◆ **About this exercise**
Each line from the start of the data below through the one containing "namespace Sys2Proof.Laws.Coded" must be reproduced exactly.

-- Provided records follows --

-- ==== Sys2Proof/Laws/PerInstr.lean ====
section
/-! SUPPORT. One lemma for each constructor of `Instr`: its opcode is its own (R184), which decoding an encoded instruction
rests on. -/

namespace Sys2Proof.Laws.Coded

/-- R184: an instruction with fields has an opcode that is in range, is not one of the unimplemented majors (R187) nor that of
`REP` (R182), and leads back to the instruction; its lengths are some. A happening has neither fields nor opcode. -/
def Statement (i : Instr) : Prop :=
  match i.fields?, i.key with
  | some f, some k => k.1 < 0xC0 ∧ k.2 < 8 ∧ k.1 ≠ 5 ∧ ∃ mk, opcode k.1 k.2 = some mk ∧ (i.extraOk f = true → mk f = i)
  | none, some k => k = (5, 0)
  | none, none => i.wf = false
  | some _, none => False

-- Provided records concluded --

◆ **Exercise response**
-- ==== Sys2Proof/Laws/PerInstr.lean ====
section
/-! SUPPORT. One lemma for each constructor of `Instr`: its opcode is its own (R184), which decoding an encoded instruction
rests on. -/

namespace Sys2Proof.Laws.Coded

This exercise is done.